Segment Start: Record set

/-! ### Sending the store buffer -/

/-- Send one entry to its slice. -/
def sbPut (s : State) (core : Nat) (e : SbEntry) : State :=
  let s := s.modCore core fun k => { k with sb := k.sb.map fun x => if x.id == e.id then { x with sent := true } else x }
  l2Arrive s ⟨e.id, e.line, e.slot, e.nc, e.cen, e.data, e.mask, e.psn, e.atom, s.now + 1, .sb core e.id, e.va, e.last, false, false⟩
/-- Send an entry to its slice, the unsent entries of its line that were opened before it first (02 R56). While the replay buffer
is full it is tried again a tick later (11 R268). -/
def sbSend (s : State) (core id : Nat) : State :=
  match (s.core core).sb.find? fun e => e.id == id with
  | none => s
  | some e =>
    if e.sent then s
    else ((((s.core core).sb.takeWhile fun x => x.id != id).filter fun x => x.line == e.line) ++ [e]).foldl (fun s x =>
      if x.sent then s
      else if replayFull s core then s.post (s.now + 1) (.storeBufferTimeout core id)
      else sbPut s core x) s
/-- Send every entry that a test picks, in the order in which they were opened. -/
def sbSendAll (s : State) (core : Nat) (f : SbEntry → Bool) : State :=
  ((s.core core).sb.filter f).foldl (fun s e => sbSend s core e.id) s

/-- A store enters the buffer: it coalesces with the unsent entry of its line, whichever group opened that, or takes a free
entry; with none free the oldest unsent is sent and it waits (02 R55, R56). An untracked copy of a line is another location
(03 R73). -/
def sbStore (s : State) (core slot line va : Nat) (nc cen : Bool) (data : LineData) (mask : LineMask) (psn last : Bool)
    (c : Contrib) : Option State × State :=
  -- register space is uncached: its stores stand alone (17 R365)
  match (s.core core).sb.find? fun e => !e.sent && e.atom.isNone && e.is s line slot nc && !isRegLine s line with
  | some e =>
    let e' : SbEntry := { e with
      data := lineMerge e.data data mask, mask := e.mask ||| mask, psn := e.psn || psn, last := e.last || last
      cen := e.cen || cen, from_ := e.from_ ++ [c]
      also := if e.slot == slot && e.va == va then e.also else (slot, va) :: e.also }
    let s := s.modCore core fun k => { k with sb := k.sb.map fun x => if x.id == e.id then e' else x }
    let s := sbReenter s core c
    (some (if e'.mask == fullMask then sbSend s core e.id else s), s)
  | none =>
    if 32 ≤ (s.core core).sbUsed then
      (none, match (s.core core).sb.find? fun e => !e.sent with
        | some e => sbSend s core e.id
        | none => s)
    else
      let (id, s) := s.fresh
      let e : SbEntry := ⟨id, line, slot, nc, cen, va, data, mask, psn, last, none, s.now, false, [c], none, false, false, []⟩
      let s := (sbReenter (s.modCore core fun k => { k with sb := k.sb ++ [e] }) core c).post (s.now + 32) (.storeBufferTimeout core id)
      (some (if mask == fullMask || isRegLine s line then sbSend s core id else s), s)

/-- An atomic takes an entry of its own, sent at once after the older entries of its line (11 R274). -/
def sbAtom (s : State) (core slot line va : Nat) (nc cen : Bool) (a : AtomReq) (c : Contrib) : Option State × State :=
  let s := sbSendAll s core fun e => e.line == line
  if 32 ≤ (s.core core).sbUsed then (none, sbSendAll s core fun e => !e.sent)
  else
    let (id, s) := s.fresh
    let e : SbEntry := ⟨id, line, slot, nc, cen, va, 0, 0, false, false, some a, s.now, false, [c], none, false, false, []⟩
    let s := s.modCore core fun k => { k with sb := k.sb ++ [e] }
    (some (sbSend s core id), s)

/-! ### Loads -/

/-- A hit of the L1: the tag matches and the lease stands (02 R53). -/
def l1Hit (s : State) (core slot line : Nat) (nc : Bool) : Option L1Line :=
  let unt := if nc && !isLocal s line then some slot else none
  (s.core core).l1.find? fun l => l.line == line && l.unt == unt && s.now < l.exp
/-- Allocate a line in the L1: an ended lease goes first, then the least recently used of the set (02 R54). -/
def l1Fill (s : State) (core : Nat) (l : L1Line) (h : Hint) : State :=
  s.modCore core fun k =>
    let rest := k.l1.filter fun x => !(x.line == l.line && x.unt == l.unt) && s.now < x.exp
    let inSet := rest.filter fun x => x.line % 1024 == l.line % 1024
    let rest := match (if inSet.length < 12 then none else inSet.getLast?) with
      | some v => rest.filter fun x => !(x.line == v.line && x.unt == v.unt)
      | none => rest
    { k with l1 := if h == .s then rest ++ [l] else l :: rest }
def l1Touch (s : State) (core : Nat) (l : L1Line) : State :=
  s.modCore core fun k => { k with l1 := l :: k.l1.filter fun x => !(x.line == l.line && x.unt == l.unt) }

/-- A lane of a load with the bytes of its line: the store buffer's bytes stand over them (02 R57, 03 R70). -/
def loadLane (s : State) (uid entry L core slot line off n : Nat) (nc : Bool) (d : LineData) (psn : Bool) : State :=
  let want := maskAt off n
  let (b, m, flag) := if isRegLine s line then (0, 0, false) else sbBytes s core line slot nc want
  let v := lineGet (lineMerge d b m) off n
  let p := flag || (psn && want &&& ~~~m != 0)
  s.modThread uid fun t => t.finish entry L (if p then 0 else v) p

/-- The carried poison values of a store's size (11 R272). -/
def carriesPoison (n : Nat) (bits : Nat) : Bool :=
  match n with
  | 2 => bits % 65536 == 0x7E5A || bits % 65536 == 0x7FDA
  | 4 => bits % 2 ^ 32 == 0x7FC05A5A
  | 8 => bits % 2 ^ 64 == 0x7FF8000000005A5A
  | 16 => bits % 2 ^ 128 == 0x7FC05A5A7FC05A5A7FC05A5A7FC05A5A
  | _ => false

/-! ### Sending one lane -/

/-- An older access of the thread to the same line is sent and not performed, so a younger one waits: a load or an atomic, or a
store that does not stand in the core's store buffer, whose bytes a load takes (03 R70, R74). -/
def Thread.olderInFlight (t : Thread) (s : State) (id : Nat) (va : Nat) : Bool :=
  let buffered (e : LogEntry) (L : Nat) : Bool :=
    (s.core t.core).sb.any fun b => b.from_.any fun c => c.uid == t.uid && c.entry == e.id && c.lanes.getLsbD L
  t.log.any fun e => e.id < id && (e.flight ||| e.moving) != 0 &&
    let near (L : Nat) : Bool := (e.addrs.getD L 0).toNat % 65536 / 128 == va % 65536 / 128
    match e.op with
    | .load _ _ | .atom _ _ => (lanesOf (e.flight ||| e.moving)).any near
    | .store _ _ => (lanesOf (e.flight ||| e.moving)).any fun L => near L && !buffered e L
    | _ => false
/-- A store buffer entry of the core is held by a move, or is to be translated afresh, and may be to this line at its new place: an
access waits behind it (03 R74, 05 R145). -/
def sbWaits (s : State) (core line : Nat) : Bool :=
  (s.core core).sb.any fun e => e.again || (e.onMove.isSome && e.line % 512 == line % 512 && e.line != line)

Segment End: Record set

Exercise goal
Reproduce the lines above, beginning at the line with "store that does" and stopping after the line with "(s.core t.core).sb.any fun", exactly as they are.

Written answer
store that does not stand in the core's store buffer, whose bytes a load takes (03 R70, R74). -/
def Thread.olderInFlight (t : Thread) (s : State) (id : Nat) (va : Nat) : Bool :=
  let buffered (e : LogEntry) (L : Nat) : Bool :=
    (s.core t.core).sb.any fun b => b.from_.any fun c => c.uid == t.uid && c.entry == e.id && c.lanes.getLsbD L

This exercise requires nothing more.